Work instruction:
Check the records below line by line for the string "first". Give the number of lines that contain it and nothing else.

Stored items
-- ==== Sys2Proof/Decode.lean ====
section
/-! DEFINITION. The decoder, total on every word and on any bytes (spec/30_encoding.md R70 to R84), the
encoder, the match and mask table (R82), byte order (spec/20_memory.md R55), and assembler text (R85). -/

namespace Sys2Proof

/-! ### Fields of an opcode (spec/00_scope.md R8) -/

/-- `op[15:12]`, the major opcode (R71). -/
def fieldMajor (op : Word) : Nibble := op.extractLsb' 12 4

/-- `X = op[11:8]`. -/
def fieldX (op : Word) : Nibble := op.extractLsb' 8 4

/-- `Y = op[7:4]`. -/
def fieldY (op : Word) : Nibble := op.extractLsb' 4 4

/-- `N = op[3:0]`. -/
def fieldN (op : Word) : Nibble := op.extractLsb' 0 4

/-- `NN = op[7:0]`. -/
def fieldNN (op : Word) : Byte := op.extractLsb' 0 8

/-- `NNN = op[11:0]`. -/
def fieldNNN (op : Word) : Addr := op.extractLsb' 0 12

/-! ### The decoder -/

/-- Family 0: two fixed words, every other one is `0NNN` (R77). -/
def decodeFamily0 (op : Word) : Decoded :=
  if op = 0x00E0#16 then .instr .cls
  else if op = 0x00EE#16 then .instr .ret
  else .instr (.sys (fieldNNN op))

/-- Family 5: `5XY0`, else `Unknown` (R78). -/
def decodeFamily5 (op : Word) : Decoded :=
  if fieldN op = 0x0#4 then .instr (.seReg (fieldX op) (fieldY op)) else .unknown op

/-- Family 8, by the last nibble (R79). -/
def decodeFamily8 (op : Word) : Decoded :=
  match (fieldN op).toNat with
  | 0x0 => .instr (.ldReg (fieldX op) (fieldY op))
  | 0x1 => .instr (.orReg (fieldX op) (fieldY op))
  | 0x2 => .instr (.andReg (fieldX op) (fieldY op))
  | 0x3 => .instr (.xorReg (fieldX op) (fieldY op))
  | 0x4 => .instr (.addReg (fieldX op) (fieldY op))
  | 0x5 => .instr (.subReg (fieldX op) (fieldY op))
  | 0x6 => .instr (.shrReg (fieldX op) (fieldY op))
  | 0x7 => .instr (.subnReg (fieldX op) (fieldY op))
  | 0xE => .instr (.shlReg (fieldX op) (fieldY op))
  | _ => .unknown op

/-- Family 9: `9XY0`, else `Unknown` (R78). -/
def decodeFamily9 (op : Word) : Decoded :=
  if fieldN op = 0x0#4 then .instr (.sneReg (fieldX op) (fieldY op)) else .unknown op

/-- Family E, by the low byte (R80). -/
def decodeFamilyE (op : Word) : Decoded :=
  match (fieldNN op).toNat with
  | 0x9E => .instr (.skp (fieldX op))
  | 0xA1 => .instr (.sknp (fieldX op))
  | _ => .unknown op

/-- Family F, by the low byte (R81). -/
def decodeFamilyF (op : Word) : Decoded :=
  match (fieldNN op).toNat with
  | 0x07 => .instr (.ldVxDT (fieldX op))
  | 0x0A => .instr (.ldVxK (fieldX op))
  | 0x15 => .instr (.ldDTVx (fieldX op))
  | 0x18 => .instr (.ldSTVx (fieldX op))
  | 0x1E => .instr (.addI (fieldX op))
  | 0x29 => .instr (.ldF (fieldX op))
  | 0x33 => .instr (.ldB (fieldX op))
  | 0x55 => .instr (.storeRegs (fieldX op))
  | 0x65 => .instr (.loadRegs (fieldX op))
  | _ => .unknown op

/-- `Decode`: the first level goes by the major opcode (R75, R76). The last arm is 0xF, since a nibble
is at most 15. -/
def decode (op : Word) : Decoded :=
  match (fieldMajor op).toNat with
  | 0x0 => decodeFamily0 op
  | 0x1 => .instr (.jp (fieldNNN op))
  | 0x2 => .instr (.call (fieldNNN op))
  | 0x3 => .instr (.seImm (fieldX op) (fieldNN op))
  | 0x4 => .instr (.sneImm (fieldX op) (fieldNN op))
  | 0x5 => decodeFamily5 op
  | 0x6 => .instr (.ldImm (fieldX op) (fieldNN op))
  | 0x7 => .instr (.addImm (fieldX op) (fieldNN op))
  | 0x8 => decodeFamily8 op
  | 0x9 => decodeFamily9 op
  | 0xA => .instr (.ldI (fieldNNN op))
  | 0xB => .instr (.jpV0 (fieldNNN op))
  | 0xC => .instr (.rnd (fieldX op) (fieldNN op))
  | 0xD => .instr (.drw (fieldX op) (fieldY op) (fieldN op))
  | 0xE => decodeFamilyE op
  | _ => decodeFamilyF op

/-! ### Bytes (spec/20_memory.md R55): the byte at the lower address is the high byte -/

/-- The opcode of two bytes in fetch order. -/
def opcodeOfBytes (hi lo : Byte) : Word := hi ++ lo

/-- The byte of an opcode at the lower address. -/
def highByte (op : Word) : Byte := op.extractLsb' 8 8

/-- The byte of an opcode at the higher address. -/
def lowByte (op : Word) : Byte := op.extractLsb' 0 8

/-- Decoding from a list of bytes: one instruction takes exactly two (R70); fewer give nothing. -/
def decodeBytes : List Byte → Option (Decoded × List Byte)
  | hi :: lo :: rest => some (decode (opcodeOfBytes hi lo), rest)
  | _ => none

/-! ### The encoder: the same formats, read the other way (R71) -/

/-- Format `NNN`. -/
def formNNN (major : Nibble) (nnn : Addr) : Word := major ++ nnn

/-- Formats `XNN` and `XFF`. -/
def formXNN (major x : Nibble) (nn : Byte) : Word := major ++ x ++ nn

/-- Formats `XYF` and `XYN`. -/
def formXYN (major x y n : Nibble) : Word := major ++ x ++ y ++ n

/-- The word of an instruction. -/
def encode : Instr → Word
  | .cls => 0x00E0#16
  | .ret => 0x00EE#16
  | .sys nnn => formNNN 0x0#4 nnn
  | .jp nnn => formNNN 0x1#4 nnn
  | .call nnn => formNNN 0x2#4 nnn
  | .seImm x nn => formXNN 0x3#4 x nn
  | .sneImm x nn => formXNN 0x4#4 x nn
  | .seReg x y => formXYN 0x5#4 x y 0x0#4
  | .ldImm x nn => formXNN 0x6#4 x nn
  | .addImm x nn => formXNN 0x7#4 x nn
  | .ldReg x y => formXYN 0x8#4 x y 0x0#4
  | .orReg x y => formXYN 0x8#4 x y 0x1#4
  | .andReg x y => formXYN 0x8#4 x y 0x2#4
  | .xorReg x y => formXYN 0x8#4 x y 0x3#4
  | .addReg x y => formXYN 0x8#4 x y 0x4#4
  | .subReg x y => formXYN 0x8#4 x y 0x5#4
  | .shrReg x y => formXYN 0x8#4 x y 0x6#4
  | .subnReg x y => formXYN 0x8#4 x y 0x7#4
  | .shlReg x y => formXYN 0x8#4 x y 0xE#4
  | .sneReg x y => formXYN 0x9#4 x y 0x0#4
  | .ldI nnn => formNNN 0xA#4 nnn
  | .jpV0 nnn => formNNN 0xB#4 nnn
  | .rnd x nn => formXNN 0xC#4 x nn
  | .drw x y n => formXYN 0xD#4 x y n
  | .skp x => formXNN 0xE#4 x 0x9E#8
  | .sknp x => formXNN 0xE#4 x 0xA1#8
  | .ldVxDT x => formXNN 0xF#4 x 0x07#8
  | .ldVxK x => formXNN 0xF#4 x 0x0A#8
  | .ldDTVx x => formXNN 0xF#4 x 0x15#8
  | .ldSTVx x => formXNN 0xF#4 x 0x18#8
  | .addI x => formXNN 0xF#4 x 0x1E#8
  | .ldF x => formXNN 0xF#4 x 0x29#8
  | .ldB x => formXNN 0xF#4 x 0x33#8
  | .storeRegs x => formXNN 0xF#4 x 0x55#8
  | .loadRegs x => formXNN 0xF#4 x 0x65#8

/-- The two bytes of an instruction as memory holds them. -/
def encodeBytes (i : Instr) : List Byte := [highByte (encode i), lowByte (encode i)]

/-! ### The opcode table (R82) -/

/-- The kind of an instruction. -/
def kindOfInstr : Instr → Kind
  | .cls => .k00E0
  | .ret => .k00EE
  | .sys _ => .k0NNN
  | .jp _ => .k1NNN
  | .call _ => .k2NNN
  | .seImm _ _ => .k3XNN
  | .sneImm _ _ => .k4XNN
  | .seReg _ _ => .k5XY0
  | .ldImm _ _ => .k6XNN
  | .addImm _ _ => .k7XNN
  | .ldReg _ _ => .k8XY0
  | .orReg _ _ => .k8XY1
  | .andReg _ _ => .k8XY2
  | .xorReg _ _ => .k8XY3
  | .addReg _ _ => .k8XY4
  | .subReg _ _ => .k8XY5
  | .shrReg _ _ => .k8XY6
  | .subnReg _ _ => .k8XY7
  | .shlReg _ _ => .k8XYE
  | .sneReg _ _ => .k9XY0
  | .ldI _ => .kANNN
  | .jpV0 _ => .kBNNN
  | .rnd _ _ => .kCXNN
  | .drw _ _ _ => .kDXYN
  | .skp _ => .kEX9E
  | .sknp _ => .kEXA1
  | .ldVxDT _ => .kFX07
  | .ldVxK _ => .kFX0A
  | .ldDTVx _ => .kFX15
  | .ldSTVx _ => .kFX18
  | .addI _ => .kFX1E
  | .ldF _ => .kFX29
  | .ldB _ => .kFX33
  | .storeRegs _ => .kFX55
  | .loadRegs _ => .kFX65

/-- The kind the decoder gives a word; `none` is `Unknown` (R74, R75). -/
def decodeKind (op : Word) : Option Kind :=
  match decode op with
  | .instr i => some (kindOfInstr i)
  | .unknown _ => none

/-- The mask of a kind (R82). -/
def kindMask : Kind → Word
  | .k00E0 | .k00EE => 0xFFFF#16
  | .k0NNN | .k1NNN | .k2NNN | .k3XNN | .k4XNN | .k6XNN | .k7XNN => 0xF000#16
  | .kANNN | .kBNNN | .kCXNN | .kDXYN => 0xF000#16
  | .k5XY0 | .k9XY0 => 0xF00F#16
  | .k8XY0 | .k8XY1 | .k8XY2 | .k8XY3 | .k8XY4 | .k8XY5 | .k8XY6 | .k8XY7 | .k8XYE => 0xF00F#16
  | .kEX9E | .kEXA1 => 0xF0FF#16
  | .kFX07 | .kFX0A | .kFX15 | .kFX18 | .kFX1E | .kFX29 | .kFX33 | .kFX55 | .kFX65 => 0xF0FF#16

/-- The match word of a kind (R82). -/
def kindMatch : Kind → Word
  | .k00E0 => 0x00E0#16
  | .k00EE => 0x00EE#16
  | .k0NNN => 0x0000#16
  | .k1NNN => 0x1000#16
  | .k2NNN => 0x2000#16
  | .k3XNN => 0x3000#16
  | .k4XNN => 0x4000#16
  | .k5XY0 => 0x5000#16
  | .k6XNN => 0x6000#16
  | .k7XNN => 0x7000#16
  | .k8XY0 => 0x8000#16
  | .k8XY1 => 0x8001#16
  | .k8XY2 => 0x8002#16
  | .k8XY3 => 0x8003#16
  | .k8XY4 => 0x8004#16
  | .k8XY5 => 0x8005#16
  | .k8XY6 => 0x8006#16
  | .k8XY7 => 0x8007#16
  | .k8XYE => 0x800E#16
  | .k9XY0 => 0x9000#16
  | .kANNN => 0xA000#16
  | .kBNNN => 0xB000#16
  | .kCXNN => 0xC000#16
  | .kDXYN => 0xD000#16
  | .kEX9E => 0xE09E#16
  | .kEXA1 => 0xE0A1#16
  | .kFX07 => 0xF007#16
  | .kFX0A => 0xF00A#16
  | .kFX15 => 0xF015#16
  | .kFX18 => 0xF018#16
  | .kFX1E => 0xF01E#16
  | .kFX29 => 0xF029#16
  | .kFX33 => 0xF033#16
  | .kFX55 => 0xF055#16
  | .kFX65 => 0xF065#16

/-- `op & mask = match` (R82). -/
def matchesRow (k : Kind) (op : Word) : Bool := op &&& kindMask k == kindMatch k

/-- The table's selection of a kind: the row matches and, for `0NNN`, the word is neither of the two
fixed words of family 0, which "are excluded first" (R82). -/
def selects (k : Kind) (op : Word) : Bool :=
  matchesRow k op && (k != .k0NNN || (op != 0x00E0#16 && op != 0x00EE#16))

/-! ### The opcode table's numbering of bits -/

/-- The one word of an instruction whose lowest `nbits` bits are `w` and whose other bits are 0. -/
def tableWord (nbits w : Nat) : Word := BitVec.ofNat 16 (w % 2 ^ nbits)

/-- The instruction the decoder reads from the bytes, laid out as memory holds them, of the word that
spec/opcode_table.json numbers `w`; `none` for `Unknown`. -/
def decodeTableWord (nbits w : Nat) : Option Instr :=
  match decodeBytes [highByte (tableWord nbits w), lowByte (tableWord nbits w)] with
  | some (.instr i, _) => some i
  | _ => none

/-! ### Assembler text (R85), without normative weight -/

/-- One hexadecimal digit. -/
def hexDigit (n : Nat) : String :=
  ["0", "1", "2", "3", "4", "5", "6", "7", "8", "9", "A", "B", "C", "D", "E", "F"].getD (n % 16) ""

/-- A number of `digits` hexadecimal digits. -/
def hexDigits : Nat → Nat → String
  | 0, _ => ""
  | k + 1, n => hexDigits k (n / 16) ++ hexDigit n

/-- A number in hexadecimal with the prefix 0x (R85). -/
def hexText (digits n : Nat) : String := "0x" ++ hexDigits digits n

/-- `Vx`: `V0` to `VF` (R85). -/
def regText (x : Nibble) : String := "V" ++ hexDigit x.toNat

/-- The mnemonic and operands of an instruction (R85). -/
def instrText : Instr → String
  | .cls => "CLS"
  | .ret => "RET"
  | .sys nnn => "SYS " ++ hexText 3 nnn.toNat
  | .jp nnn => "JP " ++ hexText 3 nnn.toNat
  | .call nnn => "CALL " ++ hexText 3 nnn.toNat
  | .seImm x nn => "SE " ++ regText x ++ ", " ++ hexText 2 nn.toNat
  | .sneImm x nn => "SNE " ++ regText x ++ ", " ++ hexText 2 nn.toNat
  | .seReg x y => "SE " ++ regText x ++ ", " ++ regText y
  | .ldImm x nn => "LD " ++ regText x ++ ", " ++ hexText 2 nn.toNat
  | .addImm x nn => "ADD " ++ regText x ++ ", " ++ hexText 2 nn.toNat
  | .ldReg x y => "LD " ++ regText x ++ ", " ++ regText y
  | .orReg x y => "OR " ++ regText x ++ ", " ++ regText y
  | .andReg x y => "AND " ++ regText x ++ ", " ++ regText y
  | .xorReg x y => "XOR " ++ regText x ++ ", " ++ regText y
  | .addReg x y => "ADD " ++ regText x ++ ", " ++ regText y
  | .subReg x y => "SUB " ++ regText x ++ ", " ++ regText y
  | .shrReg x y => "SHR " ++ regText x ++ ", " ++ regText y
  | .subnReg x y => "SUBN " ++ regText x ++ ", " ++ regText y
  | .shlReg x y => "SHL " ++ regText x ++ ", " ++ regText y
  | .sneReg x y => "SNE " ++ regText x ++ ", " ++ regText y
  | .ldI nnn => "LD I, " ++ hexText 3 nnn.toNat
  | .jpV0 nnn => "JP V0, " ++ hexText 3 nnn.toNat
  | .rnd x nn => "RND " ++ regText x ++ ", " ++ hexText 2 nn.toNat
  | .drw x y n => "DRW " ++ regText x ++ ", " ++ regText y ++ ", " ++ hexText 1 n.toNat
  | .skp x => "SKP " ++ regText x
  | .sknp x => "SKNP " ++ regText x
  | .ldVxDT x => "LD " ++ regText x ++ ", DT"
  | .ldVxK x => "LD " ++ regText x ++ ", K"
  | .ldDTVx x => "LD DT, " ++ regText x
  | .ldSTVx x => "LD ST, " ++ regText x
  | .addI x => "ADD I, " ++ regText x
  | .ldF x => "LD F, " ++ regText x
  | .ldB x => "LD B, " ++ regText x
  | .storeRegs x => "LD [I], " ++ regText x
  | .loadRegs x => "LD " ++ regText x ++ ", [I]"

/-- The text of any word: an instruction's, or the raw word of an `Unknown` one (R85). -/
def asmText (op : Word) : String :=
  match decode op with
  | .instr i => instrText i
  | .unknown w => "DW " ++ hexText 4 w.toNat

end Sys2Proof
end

==

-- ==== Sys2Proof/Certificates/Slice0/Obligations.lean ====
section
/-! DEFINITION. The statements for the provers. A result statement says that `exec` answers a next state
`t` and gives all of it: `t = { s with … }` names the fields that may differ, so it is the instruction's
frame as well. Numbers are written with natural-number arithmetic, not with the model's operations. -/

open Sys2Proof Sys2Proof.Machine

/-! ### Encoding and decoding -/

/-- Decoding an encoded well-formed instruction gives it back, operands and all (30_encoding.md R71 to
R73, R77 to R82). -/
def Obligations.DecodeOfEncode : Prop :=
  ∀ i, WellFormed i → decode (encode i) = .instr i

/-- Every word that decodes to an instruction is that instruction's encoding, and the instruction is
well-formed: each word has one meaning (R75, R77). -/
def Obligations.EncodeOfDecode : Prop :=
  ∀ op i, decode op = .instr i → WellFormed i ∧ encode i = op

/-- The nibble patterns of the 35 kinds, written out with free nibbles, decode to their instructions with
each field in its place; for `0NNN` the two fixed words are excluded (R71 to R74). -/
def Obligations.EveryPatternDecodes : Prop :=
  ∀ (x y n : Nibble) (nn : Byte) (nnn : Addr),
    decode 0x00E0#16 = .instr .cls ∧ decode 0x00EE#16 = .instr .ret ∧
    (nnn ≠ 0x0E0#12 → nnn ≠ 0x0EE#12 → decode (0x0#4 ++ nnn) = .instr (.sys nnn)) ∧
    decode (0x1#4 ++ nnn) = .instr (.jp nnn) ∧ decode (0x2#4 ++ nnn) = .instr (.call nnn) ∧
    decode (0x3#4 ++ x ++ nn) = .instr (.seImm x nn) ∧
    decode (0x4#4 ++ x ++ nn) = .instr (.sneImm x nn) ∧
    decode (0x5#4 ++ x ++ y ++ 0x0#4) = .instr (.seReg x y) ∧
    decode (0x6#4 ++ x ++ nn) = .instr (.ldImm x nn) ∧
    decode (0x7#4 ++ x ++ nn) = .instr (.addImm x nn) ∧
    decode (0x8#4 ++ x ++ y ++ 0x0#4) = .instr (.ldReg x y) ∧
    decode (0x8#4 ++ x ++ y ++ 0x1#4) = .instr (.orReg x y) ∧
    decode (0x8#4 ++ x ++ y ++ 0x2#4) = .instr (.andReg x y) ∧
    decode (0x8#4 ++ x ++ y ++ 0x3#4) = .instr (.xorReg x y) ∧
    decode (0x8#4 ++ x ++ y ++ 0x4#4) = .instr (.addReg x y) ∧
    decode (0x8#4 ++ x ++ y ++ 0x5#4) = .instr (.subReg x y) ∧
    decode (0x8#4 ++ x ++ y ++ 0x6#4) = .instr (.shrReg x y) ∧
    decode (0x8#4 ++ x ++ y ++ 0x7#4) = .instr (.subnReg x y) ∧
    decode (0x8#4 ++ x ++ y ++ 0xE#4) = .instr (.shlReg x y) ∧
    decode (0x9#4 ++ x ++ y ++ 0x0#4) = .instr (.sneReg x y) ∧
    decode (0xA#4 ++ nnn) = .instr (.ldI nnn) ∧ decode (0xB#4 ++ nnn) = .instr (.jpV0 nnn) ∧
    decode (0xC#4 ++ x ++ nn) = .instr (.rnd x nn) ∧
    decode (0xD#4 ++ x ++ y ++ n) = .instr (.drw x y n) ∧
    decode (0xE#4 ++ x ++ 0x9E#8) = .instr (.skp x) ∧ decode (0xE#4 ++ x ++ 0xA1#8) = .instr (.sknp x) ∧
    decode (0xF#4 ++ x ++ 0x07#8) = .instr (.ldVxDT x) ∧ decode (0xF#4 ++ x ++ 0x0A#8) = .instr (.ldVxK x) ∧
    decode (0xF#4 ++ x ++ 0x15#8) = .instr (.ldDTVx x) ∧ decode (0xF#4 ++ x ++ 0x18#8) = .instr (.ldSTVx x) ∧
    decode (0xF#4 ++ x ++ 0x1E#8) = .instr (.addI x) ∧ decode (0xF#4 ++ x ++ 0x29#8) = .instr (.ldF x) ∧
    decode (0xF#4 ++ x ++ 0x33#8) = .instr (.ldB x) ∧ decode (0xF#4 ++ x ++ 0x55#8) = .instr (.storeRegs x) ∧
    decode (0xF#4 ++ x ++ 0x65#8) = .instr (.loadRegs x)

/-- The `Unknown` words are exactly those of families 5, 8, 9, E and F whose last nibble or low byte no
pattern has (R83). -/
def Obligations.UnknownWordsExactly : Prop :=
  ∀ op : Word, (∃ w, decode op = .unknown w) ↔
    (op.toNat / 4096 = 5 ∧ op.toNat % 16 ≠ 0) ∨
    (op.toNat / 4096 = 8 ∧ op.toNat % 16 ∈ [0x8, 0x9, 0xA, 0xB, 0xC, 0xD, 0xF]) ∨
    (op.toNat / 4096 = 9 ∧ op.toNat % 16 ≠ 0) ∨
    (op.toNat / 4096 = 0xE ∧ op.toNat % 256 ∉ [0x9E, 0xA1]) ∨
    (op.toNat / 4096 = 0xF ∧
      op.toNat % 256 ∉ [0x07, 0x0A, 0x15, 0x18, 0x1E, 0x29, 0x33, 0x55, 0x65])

Exercise answer:
2